* Your assignment
From the first line onward, reproduce the records exactly; the final line to include is the one holding "let q := restoreBank".

═══ Data under study ═══

/-- Restores a saved task on a thread (20:R442). The first lost binding gives cause 0x16 before the task's next instruction; a poisoned
save word leaves the task saved with cause 0x17 recorded, for the logical bank it would have had (21:R450, R463). The windows of the bank instruction
buffers stay as they are: no record holds them (DESIGN CHOICE, log 123). -/
def restoreTask (s : State) (st th : Nat) (w : Waiting) (z : SavedTask) (base : Nat) : State :=
  let s := if (s.thread (tidOf st (otherTh th))).task.isNone then refreshFrond s st (feOf th) else s
  let c := eccSaved s st w z
  let s := c.1
  match c.2 with
  | some n =>
    let index := (s.stack st).logCount.toNat % 256
    let phys := match n with | 0 => 0xFFFF | i + 1 => ((z.map[i]?).map (fun p => p.1 % 256)).getD 0xFFFF
    let bank := match n with | 0 => 0xFF | i + 1 => base + i
    let s := logErr s st 2 unitSave phys (feOf th) 0 w.info.id.num 0
    holdTask s st w.info.id (some (cUncorrectable, ueVal index bank unitSave))
  | none =>
    let s := takeWaiting s st w
    let e := ctxEntry s st w.info.ctx
    let t0 := z.thread.resumed
    let t := { t0 with bpart := { t0.bpart with base := BitVec.ofNat 8 base, count := BitVec.ofNat 8 z.map.length },
                       task := some { w.info with ran := 0 }
                       cond := if toStart s w.info then .ready t0.cond.split else if t0.cond.isReady then .running else t0.cond }
    let l := loadSlot e.1 st th e.2 t
    let slot := (s.stack st).slotOf (feOf th)
    let r := (enumFrom base z.map).foldl (fun (acc : State × Option Word) p =>
      match (acc.1.bank p.2.1).slot p.2.2 with
      | none => acc
      | some y =>
        let q := restoreBank acc.1 st slot w.info.root z.thread.level l.2.bankva p.2.1 p.1 y
        (q.1.setBank p.2.1 ((q.1.bank p.2.1).setSlot p.2.2 none), match acc.2, q.2 with
          | none, some (k, row) => some (BitVec.ofNat 64 (p.1 + k * 2 ^ 8 + row * 2 ^ 12))
          | v, _ => v)) (l.1, none)
    let s := r.1.setThread (tidOf st th) { l.2 with lostBind := r.2 }
    if l.2.cond.isReady then s else onThread s st th takeLostBind

/-- Places a waiting task on a thread that can take it; a record that is refused is reported to the host as BADREV and the task stays saved
(20:R444). -/
def place (s : State) (st th : Nat) (w : Waiting) : State :=
  match w.saved, w.fresh with
  | some z, _ =>
    if recordRefused s st w z then
      { holdTask s st w.info.id none with replies := s.replies ++ [(0x14, BitVec.ofNat 64 w.info.id.num)] }
    else
      let z := savedNow s st th w z
      match restoreBase s st th z with
      | some base => restoreTask s st th w z base
      | none => s
  | none, some f => startTask (takeWaiting s st w) st th w f
  | none, none => s

/-- The running task of lowest PRIO below E that has run long enough and carries no request (18:R407). -/
def victim (s : State) (st e : Nat) : Option Nat :=
  let k := s.stack st
  let c := (List.range 40).filterMap (fun th =>
    let t := s.thread (tidOf st th)
    match t.task with
    | some i => if !t.cond.isReady ∧ i.prio < e ∧ 2 ^ k.ageshift.toNat ≤ i.ran ∧ !t.softReq ∧ !t.hardReq then some (th, i.prio) else none
    | none => none)
  (c.foldl (fun (acc : Option (Nat × Nat)) p => match acc with | none => some p | some q => if p.2 < q.2 then some p else some q) none).map
    (fun p => p.1)

/-- Raises a pre-emption request on a thread for a waiting task (18:R407). -/
def raiseRequest (s : State) (tid : Nat) (id : TaskId) : State :=
  let t := s.thread tid
  if t.softReq || t.hardReq then s else s.setThread tid { t with softReq := true, reqBy := some id }

/-- A waiting task has a request outstanding in its stack (18:R407). -/
def outstanding (s : State) (st : Nat) (id : TaskId) : Bool :=
  (List.range 40).any (fun th =>
    let t := s.thread (tidOf st th)
    t.task.isSome && decide (t.reqBy = some id) && (t.softReq || t.hardReq))

/-- The request of a waiting task that no thread can take (18:R407). -/
def request (s : State) (st : Nat) (w : Waiting) : State :=
  if outstanding s st w.info.id then s
  else
    match victim s st (effPrio (s.stack st) w) with
    | none => s
    | some v => raiseRequest s (tidOf st v) w.info.id

/-- The threads of a stack that can take a task. -/
def takers (s : State) (st : Nat) (w : Waiting) : List Nat := (List.range 40).filter (fun t => canTake s st t w)

/-- One round of the scheduler (18:R405-R407): every task that no thread can take may raise a request; the first in the order that one can take is
placed, on `th` if that thread can take it. A gang member that has not started needs a reservation (R408). -/
def schedule (s : State) (st th : Nat) : State :=
  let s := passTime s st
  if colStopped (s.stack st) 0 || colStopped (s.stack st) 1 then s
  else
    let order := (placeOrder s st).filter (fun w => !toStart s w.info || w.reserved.isSome)
    let tried := order.map (fun w => (w, takers s st w))
    let s := (tried.filter (fun p => p.2.isEmpty && p.1.reserved.isNone)).foldl (fun acc p => request acc st p.1) s
    match tried.find? (fun p => !p.2.isEmpty) with
    | some (w, ts) => place s st (if ts.contains th then th else ts.headD th) w
    | none => s

/-! ### Gangs -/

/-- The identifier of a gang: its accepting stack above the low 27 bits of its launch number (DESIGN CHOICE, log 8). -/
def gangId (st id : Nat) : Nat := st * 2 ^ 27 + id % 2 ^ 27

/-- The launch that a gang identifier names. -/
def gangLaunch (s : State) (g : Nat) : Option (Nat × Launch) :=
  ((s.stack (g / 2 ^ 27)).table.find? (fun l => l.rcd.gang && decide (l.id % 2 ^ 27 = g % 2 ^ 27))).map (fun l => (g / 2 ^ 27, l))

/-- A task of a launch. -/
def TaskId.ofLaunch (i : TaskId) (st id : Nat) : Bool := decide (i.stack = st ∧ i.launch = id)

/-- The waiting members of a launch, as (stack, task). -/
def waitingMembers (s : State) (st id : Nat) : List (Nat × Waiting) :=
  (List.range 32).flatMap (fun n => ((s.stack n).waiting.filter (fun w => w.info.id.ofLaunch st id)).map (fun w => (n, w)))

/-- Changes the waiting members of a launch in every stack. -/
def mapMembers (s : State) (st id : Nat) (f : Waiting → Waiting) : State :=
  { s with stks := s.stks.map (fun e => (e.1, { e.2 with waiting := e.2.waiting.map (fun w => if w.info.id.ofLaunch st id then f w else w) })) }

/-- Reserves thread `th` for a member. -/
def reserve (s : State) (st : Nat) (w : Waiting) (th : Nat) : State :=
  s.mapWaiting st (fun x => if x.info.id = w.info.id then { x with reserved := some th } else x)

/-- The threads that could serve a member once their occupant is gone: a working front end, unparked, not reserved, not held by a member that is
ready; those whose other thread leaves enough banks come first. -/
def reservable (s : State) (st : Nat) (w : Waiting) : List Nat :=
  let k := s.stack st
  let fit (th : Nat) : Bool := match w.saved with
    | some z => (mapBase s st th (savedNow s st th w z)).isSome
    | none => match k.frond (feOf th) with | some f => decide (w.info.need ≤ f.nbanks) | none => false
  let ths := (List.range 40).filter (fun th => fit th && !k.park.getLsbD th && !frontDown s st th &&
    !(s.thread (tidOf st th)).cond.isReady && k.waiting.all (fun x => decide (x.reserved ≠ some th)))
  let left (th : Nat) : Nat :=
    let o := s.thread (tidOf st (otherTh th))
    (banksOf s st (feOf th)).length - (if o.task.isSome then o.bpart.count.toNat else 0)
  ths.filter (fun th => decide (w.info.need ≤ left th)) ++ ths.filter (fun th => decide (left th < w.info.need))

/-- The gangs with a member in a stack whose start is still to come, as (order of acceptance, accepting stack, launch). -/
def gangsToStart (s : State) (n : Nat) : List (Nat × Nat × Nat) :=
  let infos := (s.stack n).waiting.map (fun w => w.info) ++ (List.range 40).filterMap (fun th => (s.thread (tidOf n th)).task)
  (infos.filter (fun i => toStart s i && (match i.id.launchIn s with | some l => l.eligible && !l.failed | none => false))).map
    (fun i => (i.order, i.id.stack, i.id.launch))

/-- The tasks of a stack whose gang start is under way there: a thread is reserved for them, or they are ready. -/
def startsIn (s : State) (n : Nat) : List TaskId :=
  ((s.stack n).waiting.filter (fun w => w.reserved.isSome)).map (fun w => w.info.id) ++
  (List.range 40).filterMap (fun th =>
    let t := s.thread (tidOf n th)
    if t.cond.isReady then t.task.map (fun i => i.id) else none)

/-- A stack serves one gang start at a time, in order of acceptance (18:R408). -/
def gangTurn (s : State) (n st id : Nat) : Bool :=
  let l := gangsToStart s n
  (startsIn s n).all (fun i => i.ofLaunch st id) &&
  match l.find? (fun p => decide (p.2 = (st, id))) with
  | some p => !(startsIn s n).isEmpty || l.all (fun q => decide (p.1 ≤ q.1))
  | none => false

/-- A gang start attempt (18:R408): each member without a thread reserves one, a free one if any can take it, else one whose occupant is then
pre-empted without the priority and minimum-run conditions. -/
def gangAttempt (s : State) (st id : Nat) : State :=
  match s.getLaunch st id with
  | none => s
  | some l =>
    if !l.rcd.gang || l.started || !l.eligible || l.failed || colStopped (s.stack st) 0 then s
    else
      (waitingMembers s st id).foldl (fun acc p =>
        if !gangTurn acc p.1 st id || p.2.reserved.isSome || p.2.hold || colStopped (acc.stack p.1) 0 || colStopped (acc.stack p.1) 1 then acc
        else
          match takers acc p.1 p.2 with
          | th :: _ => place (reserve acc p.1 p.2 th) p.1 th { p.2 with reserved := some th }
          | [] =>
            match reservable acc p.1 p.2 with
            | [] => acc
            | th :: _ =>
              let acc := reserve acc p.1 p.2 th
              if (acc.thread (tidOf p.1 th)).task.isSome then raiseRequest acc (tidOf p.1 th) p.2.info.id else acc) s

/-- A member that has started: it goes on at SPLIT or at its pc, after the trap of a binding lost meanwhile. -/
def startMember (s : State) (tid : Nat) : State :=
  let t := s.thread tid
  let s := s.setThread tid { t with cond := if t.cond.split then .splitWait else .running }
  if t.lostBind.isSome then onThread s (tid / 40) (tid % 40) takeLostBind else s

/-- The start: every member is ready, and each becomes runnable (18:R408). -/
def gangStart (s : State) (st id : Nat) : State :=
  match s.getLaunch st id with
  | none => s
  | some l =>
    let ths := s.launchThreads st id
    if l.rcd.gang && !l.started && !colStopped (s.stack st) 0 && (waitingMembers s st id).isEmpty &&
       decide (ths.length + l.finished = l.ns * l.nf) && ths.all (fun t => (s.thread t).cond.isReady) then
      (ths.foldl startMember s).setLaunch st { l with started := true }
    else s

/-- Drops the requests that members of a launch raised (18:R409). -/
def dropRequests (s : State) (st id : Nat) : State :=
  let f (t : Thread) : Thread :=
    if (match t.reqBy with | some i => i.ofLaunch st id | none => false) then { t with softReq := false, hardReq := false, reqBy := none } else t
  { s with thr := f s.thr, threads := s.threads.map (fun e => (e.1, f e.2)) }

/-- Withdraws a ready member: a task that has run nothing yet waits as a fresh one, any other is saved again (18:R409). -/
def withdraw (s : State) (l : Launch) (tid : Nat) : State :=
  let t := s.thread tid
  match t.task with
  | none => s
  | some i =>
    if t.front.instret = 0 ∧ t.queue = [] ∧ t.handlers = [] ∧ t.bts = [] then
      (releaseThread s tid).1.addWaiting (tid / 40) (Waiting.plain i (some (freshOf l i.id.num)) none)
    else preempt s tid true false none

/-- An abandoned attempt (18:R409): reservations are released, requests dropped, ready members withdrawn before running user code; after the fourth
the launch ends with START-ABANDONED and the stack reports. `failing` is the member whose frond failed, which FAILTASK names where every member is
ready (DEDUCED, log 134). -/
def gangAbandon (s : State) (st id failing : Nat) : State :=
  match s.getLaunch st id with
  | none => s
  | some l =>
    if !l.rcd.gang || l.started then s
    else
      let unready := (waitingMembers s st id).map (fun p => p.2.info.id.num)
      let ths := (s.launchThreads st id).filter (fun t => (s.thread t).cond.isReady)
      let s := dropRequests (mapMembers s st id (fun w => { w with reserved := none })) st id
      let s := ths.foldl (fun acc tid => withdraw acc l tid) s
      if l.attempts < 3 then s.setLaunch st { l with attempts := l.attempts + 1 }
      else
        let low := unready.foldl (fun m n => if n < m then n else m) (unready.headD failing)
        let l := Launch.fail { l with attempts := 4 } lsAbandoned low
        let s := (List.range 32).foldl (fun acc n => (dropWaiting acc n (fun w => w.info.id.ofLaunch st id)).1) s
        let s := s.setLaunch st { l with finished := l.ns * l.nf }
        let s := closeLaunch s st id
        logErr s st 1 unitColumn 0xFFFF 0xFFFF 0 low (gangId st id)

/-- A started gang fails (18:R410): every member is hard-pre-empted at its next boundary and kept, the launch ends with GANG-FAILED for the lowest
failing member; the report to the supervisor has the gang identifier as its TRAPVAL. -/
def gangFail (s : State) (st id task : Nat) : State :=
  match s.getLaunch st id with
  | none => s
  | some l =>
    let s := s.setLaunch st { Launch.fail l lsGang task with failed := true, wordDue := true }
    let s := (s.launchThreads st id).foldl orderStop s
    let s := failWord (mapMembers s st id (fun w => { w with hold := true })) st id
    let s := logErr s st 2 unitColumn 0xFFFF 0xFFFF 0 task (gangId st id)
    { s with replies := s.replies ++ [(0x17, BitVec.ofNat 64 (gangId st id))] }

═══

* Answer to this exercise
/-- Restores a saved task on a thread (20:R442). The first lost binding gives cause 0x16 before the task's next instruction; a poisoned
save word leaves the task saved with cause 0x17 recorded, for the logical bank it would have had (21:R450, R463). The windows of the bank instruction
buffers stay as they are: no record holds them (DESIGN CHOICE, log 123). -/
def restoreTask (s : State) (st th : Nat) (w : Waiting) (z : SavedTask) (base : Nat) : State :=
  let s := if (s.thread (tidOf st (otherTh th))).task.isNone then refreshFrond s st (feOf th) else s
  let c := eccSaved s st w z
  let s := c.1
  match c.2 with
  | some n =>
    let index := (s.stack st).logCount.toNat % 256
    let phys := match n with | 0 => 0xFFFF | i + 1 => ((z.map[i]?).map (fun p => p.1 % 256)).getD 0xFFFF
    let bank := match n with | 0 => 0xFF | i + 1 => base + i
    let s := logErr s st 2 unitSave phys (feOf th) 0 w.info.id.num 0
    holdTask s st w.info.id (some (cUncorrectable, ueVal index bank unitSave))
  | none =>
    let s := takeWaiting s st w
    let e := ctxEntry s st w.info.ctx
    let t0 := z.thread.resumed
    let t := { t0 with bpart := { t0.bpart with base := BitVec.ofNat 8 base, count := BitVec.ofNat 8 z.map.length },
                       task := some { w.info with ran := 0 }
                       cond := if toStart s w.info then .ready t0.cond.split else if t0.cond.isReady then .running else t0.cond }
    let l := loadSlot e.1 st th e.2 t
    let slot := (s.stack st).slotOf (feOf th)
    let r := (enumFrom base z.map).foldl (fun (acc : State × Option Word) p =>
      match (acc.1.bank p.2.1).slot p.2.2 with
      | none => acc
      | some y =>
        let q := restoreBank acc.1 st slot w.info.root z.thread.level l.2.bankva p.2.1 p.1 y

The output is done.